- _What you need to do_
Send back the listing, word for word.

── The data ──

-- ==== Sys2Proof/Machine/Merit.lean ====
section
/-! DEFINITION. Merit (chapter 6): factors, weighted sum, saturation and placement order. -/

namespace Sys2Proof.Machine

/-- F2, the origin class (R88). -/
def originClass (b : Booking) : Int :=
  match b.origin with
  | .manual => 2
  | .series => if b.isRepeat then 0 else 1

/-- F3, second chance (R87). -/
def secondChance (b : Booking) : Int := if b.alternative.isSome then 1 else 0

/-- F4, length in whole minutes (R87). -/
def lengthMinutes (b : Booking) : Int := (b.primary.duration / 60 : Nat)

/-- The exact weighted sum (R91). -/
def exactMerit (p : Policy) (b : Booking) : Int :=
  p.w1 * (b.priority : Int) + p.w2 * originClass b + p.w3 * secondChance b + p.w4 * lengthMinutes b

/-- Saturation to a signed 16-bit range (R91). -/
def saturateMerit (z : Int) : Int := max (-32768) (min 32767 z)

/-- The place of a booking in the order, with its merit and merit-clamped indicator (R91). -/
def orderEntry (p : Policy) (h : Handle) (b : Booking) : OrderEntry :=
  let exact := exactMerit p b
  { handle := h, merit := saturateMerit exact, clamped := saturateMerit exact != exact }

/-- An order entry with the padded start of its primary showing, the second key of the order (R93). -/
structure Ranked where
  entry : OrderEntry
  padded : Nat
deriving DecidableEq, Repr

/-- The first comes before the second: higher merit, then earlier padded start, then lower slot (R93). -/
def comesBefore (x y : Ranked) : Bool :=
  if x.entry.merit = y.entry.merit then
    if x.padded = y.padded then decide (x.entry.handle.slot < y.entry.handle.slot) else decide (x.padded < y.padded)
  else decide (y.entry.merit < x.entry.merit)

/-- Inserts into a list in placement order. -/
def insertRanked (x : Ranked) : List Ranked → List Ranked
  | [] => [x]
  | y :: ys => if comesBefore y x then y :: insertRanked x ys else x :: y :: ys

/-- A list put into placement order. -/
def sortRanked : List Ranked → List Ranked
  | [] => []
  | x :: xs => insertRanked x (sortRanked xs)

/-- The SCHEDULED bookings with their ranks (R92). -/
def ranked (s : State) : List Ranked :=
  ((occupied s).filter fun e => e.2.state == .scheduled).map fun e =>
    ⟨orderEntry s.policy e.1 e.2, paddedStart e.2.primary e.2.prePad⟩

/-- The placement order (R93). -/
def placementOrder (s : State) : List OrderEntry := (sortRanked (ranked s)).map fun r => r.entry

end Sys2Proof.Machine
end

───

- _Result below_
-- ==== Sys2Proof/Machine/Merit.lean ====
section
/-! DEFINITION. Merit (chapter 6): factors, weighted sum, saturation and placement order. -/

namespace Sys2Proof.Machine

/-- F2, the origin class (R88). -/
def originClass (b : Booking) : Int :=
  match b.origin with
  | .manual => 2
  | .series => if b.isRepeat then 0 else 1

/-- F3, second chance (R87). -/
def secondChance (b : Booking) : Int := if b.alternative.isSome then 1 else 0

/-- F4, length in whole minutes (R87). -/
def lengthMinutes (b : Booking) : Int := (b.primary.duration / 60 : Nat)

/-- The exact weighted sum (R91). -/
def exactMerit (p : Policy) (b : Booking) : Int :=
  p.w1 * (b.priority : Int) + p.w2 * originClass b + p.w3 * secondChance b + p.w4 * lengthMinutes b

/-- Saturation to a signed 16-bit range (R91). -/
def saturateMerit (z : Int) : Int := max (-32768) (min 32767 z)

/-- The place of a booking in the order, with its merit and merit-clamped indicator (R91). -/
def orderEntry (p : Policy) (h : Handle) (b : Booking) : OrderEntry :=
  let exact := exactMerit p b
  { handle := h, merit := saturateMerit exact, clamped := saturateMerit exact != exact }

/-- An order entry with the padded start of its primary showing, the second key of the order (R93). -/
structure Ranked where
  entry : OrderEntry
  padded : Nat
deriving DecidableEq, Repr

/-- The first comes before the second: higher merit, then earlier padded start, then lower slot (R93). -/
def comesBefore (x y : Ranked) : Bool :=
  if x.entry.merit = y.entry.merit then
    if x.padded = y.padded then decide (x.entry.handle.slot < y.entry.handle.slot) else decide (x.padded < y.padded)
  else decide (y.entry.merit < x.entry.merit)

/-- Inserts into a list in placement order. -/
def insertRanked (x : Ranked) : List Ranked → List Ranked
  | [] => [x]
  | y :: ys => if comesBefore y x then y :: insertRanked x ys else x :: y :: ys

/-- A list put into placement order. -/
def sortRanked : List Ranked → List Ranked
  | [] => []
  | x :: xs => insertRanked x (sortRanked xs)

/-- The SCHEDULED bookings with their ranks (R92). -/
def ranked (s : State) : List Ranked :=
  ((occupied s).filter fun e => e.2.state == .scheduled).map fun e =>
    ⟨orderEntry s.policy e.1 e.2, paddedStart e.2.primary e.2.prePad⟩

/-- The placement order (R93). -/
def placementOrder (s : State) : List OrderEntry := (sortRanked (ranked s)).map fun r => r.entry

end Sys2Proof.Machine
end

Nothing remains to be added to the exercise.